*Your assignment*. Where a line of the data below has the string "trans", copy that line.
START Data section
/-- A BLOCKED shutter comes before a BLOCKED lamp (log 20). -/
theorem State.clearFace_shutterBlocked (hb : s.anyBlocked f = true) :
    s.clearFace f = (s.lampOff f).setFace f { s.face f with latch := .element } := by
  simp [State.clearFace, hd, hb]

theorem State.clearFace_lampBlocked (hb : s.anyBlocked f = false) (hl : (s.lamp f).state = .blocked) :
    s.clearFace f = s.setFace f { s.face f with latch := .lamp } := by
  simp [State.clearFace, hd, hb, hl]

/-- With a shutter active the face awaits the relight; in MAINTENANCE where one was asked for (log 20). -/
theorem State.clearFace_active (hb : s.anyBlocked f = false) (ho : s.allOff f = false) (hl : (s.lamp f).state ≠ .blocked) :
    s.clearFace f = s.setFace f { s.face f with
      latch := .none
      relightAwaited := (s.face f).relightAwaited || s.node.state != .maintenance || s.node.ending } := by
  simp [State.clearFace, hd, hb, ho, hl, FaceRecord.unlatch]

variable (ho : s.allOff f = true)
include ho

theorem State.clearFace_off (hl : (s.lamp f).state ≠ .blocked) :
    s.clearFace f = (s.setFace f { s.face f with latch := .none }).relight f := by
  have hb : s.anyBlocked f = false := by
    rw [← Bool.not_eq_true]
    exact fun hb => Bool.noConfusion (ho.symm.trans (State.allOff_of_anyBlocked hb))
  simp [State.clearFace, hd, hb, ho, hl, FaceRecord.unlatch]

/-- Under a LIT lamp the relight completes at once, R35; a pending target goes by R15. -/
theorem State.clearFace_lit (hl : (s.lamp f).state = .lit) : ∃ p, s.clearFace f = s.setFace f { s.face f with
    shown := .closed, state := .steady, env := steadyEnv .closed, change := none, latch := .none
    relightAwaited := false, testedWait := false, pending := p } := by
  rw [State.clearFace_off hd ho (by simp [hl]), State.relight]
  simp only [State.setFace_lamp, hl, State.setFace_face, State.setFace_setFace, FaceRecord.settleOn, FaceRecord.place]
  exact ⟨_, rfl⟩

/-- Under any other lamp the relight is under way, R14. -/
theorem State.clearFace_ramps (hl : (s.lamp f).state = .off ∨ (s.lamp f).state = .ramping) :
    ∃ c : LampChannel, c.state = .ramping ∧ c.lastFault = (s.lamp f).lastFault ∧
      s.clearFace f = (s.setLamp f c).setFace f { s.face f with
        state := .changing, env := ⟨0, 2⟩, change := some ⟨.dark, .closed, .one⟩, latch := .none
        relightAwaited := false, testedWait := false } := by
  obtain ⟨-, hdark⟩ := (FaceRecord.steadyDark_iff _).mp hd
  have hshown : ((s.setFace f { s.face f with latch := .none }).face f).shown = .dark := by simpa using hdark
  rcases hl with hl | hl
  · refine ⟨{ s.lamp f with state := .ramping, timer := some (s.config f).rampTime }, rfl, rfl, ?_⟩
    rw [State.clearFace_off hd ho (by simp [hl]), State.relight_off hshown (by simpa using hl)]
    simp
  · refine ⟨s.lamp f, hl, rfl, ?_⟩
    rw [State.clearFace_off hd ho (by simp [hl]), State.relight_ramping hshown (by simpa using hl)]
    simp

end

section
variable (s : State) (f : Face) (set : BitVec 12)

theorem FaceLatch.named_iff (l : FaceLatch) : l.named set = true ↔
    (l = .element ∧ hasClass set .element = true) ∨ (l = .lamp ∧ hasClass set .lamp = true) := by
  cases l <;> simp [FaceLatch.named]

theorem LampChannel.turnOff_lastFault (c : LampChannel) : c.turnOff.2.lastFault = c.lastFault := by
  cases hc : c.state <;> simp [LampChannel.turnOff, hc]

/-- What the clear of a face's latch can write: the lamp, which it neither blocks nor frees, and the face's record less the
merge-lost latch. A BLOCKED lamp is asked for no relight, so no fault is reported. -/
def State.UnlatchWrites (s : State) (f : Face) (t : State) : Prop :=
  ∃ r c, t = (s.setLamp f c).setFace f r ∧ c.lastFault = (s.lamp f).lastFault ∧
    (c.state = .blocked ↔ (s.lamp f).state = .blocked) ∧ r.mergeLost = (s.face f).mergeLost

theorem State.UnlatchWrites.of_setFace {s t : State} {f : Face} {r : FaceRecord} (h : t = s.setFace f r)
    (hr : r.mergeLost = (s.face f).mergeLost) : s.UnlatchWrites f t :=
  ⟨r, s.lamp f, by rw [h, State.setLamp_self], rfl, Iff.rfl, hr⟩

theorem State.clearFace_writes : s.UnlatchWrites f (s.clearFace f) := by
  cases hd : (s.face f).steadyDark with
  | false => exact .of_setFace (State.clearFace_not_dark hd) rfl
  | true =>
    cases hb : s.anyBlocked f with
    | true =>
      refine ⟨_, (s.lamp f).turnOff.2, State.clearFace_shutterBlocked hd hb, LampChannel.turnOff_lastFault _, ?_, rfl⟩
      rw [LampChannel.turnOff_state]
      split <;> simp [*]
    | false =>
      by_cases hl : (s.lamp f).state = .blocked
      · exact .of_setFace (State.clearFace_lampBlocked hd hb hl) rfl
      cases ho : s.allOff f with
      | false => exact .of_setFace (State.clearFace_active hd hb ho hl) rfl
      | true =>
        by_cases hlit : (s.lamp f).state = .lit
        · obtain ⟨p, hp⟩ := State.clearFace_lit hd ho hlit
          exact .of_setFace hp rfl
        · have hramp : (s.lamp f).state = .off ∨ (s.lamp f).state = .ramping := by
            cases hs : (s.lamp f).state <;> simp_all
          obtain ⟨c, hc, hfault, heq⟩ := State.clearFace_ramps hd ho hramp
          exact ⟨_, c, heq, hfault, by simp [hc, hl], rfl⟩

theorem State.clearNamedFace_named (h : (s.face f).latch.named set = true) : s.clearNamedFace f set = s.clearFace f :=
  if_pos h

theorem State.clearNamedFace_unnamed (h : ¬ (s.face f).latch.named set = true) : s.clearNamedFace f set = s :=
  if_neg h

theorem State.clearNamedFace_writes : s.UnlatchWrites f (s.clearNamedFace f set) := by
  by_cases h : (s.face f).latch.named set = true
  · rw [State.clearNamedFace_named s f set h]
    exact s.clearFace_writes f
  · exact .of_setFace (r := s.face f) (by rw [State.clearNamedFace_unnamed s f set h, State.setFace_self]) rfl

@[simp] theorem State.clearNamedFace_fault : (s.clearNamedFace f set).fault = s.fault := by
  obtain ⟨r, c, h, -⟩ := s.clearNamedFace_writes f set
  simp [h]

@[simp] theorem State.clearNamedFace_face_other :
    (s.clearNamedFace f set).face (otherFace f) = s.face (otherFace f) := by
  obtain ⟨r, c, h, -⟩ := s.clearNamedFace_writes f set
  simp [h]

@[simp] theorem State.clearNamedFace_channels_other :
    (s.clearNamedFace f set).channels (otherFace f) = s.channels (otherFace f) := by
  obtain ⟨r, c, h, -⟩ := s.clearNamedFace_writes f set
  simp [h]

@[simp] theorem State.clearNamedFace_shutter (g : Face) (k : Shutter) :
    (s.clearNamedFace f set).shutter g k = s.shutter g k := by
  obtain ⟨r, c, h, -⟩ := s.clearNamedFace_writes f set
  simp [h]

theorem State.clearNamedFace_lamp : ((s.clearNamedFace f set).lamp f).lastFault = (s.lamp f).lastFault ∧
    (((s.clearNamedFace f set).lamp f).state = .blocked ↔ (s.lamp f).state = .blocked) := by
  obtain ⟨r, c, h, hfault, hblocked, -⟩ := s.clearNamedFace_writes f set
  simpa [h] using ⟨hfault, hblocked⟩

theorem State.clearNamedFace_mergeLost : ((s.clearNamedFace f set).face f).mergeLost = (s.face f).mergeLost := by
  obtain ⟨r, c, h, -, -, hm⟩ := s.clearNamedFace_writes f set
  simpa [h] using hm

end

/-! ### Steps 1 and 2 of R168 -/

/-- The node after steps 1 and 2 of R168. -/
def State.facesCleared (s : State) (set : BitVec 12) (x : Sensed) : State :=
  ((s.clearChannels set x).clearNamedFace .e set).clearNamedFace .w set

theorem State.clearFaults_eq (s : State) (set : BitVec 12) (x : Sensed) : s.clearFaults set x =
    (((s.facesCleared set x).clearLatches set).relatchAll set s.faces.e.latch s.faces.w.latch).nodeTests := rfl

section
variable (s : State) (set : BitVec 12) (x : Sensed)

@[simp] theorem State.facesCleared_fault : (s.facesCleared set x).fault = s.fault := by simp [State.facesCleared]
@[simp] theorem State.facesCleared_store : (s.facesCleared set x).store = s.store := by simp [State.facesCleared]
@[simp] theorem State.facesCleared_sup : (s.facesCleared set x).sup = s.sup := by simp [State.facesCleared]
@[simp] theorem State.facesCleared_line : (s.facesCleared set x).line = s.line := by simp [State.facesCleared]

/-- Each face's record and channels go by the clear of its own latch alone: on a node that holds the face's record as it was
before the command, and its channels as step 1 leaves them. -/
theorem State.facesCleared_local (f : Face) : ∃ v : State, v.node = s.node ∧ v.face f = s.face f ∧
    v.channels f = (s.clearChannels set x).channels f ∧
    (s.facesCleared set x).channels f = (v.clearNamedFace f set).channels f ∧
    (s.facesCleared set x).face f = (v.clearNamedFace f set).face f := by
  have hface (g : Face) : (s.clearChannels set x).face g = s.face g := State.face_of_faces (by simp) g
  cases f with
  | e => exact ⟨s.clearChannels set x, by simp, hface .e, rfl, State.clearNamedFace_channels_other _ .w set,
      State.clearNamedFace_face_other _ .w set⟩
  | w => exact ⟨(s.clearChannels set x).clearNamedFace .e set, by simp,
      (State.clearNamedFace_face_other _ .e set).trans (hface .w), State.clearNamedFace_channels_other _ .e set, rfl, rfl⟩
END Data section
*Final answer*.
    exact fun hb => Bool.noConfusion (ho.symm.trans (State.allOff_of_anyBlocked hb))
      (State.clearNamedFace_face_other _ .e set).trans (hface .w), State.clearNamedFace_channels_other _ .e set, rfl, rfl⟩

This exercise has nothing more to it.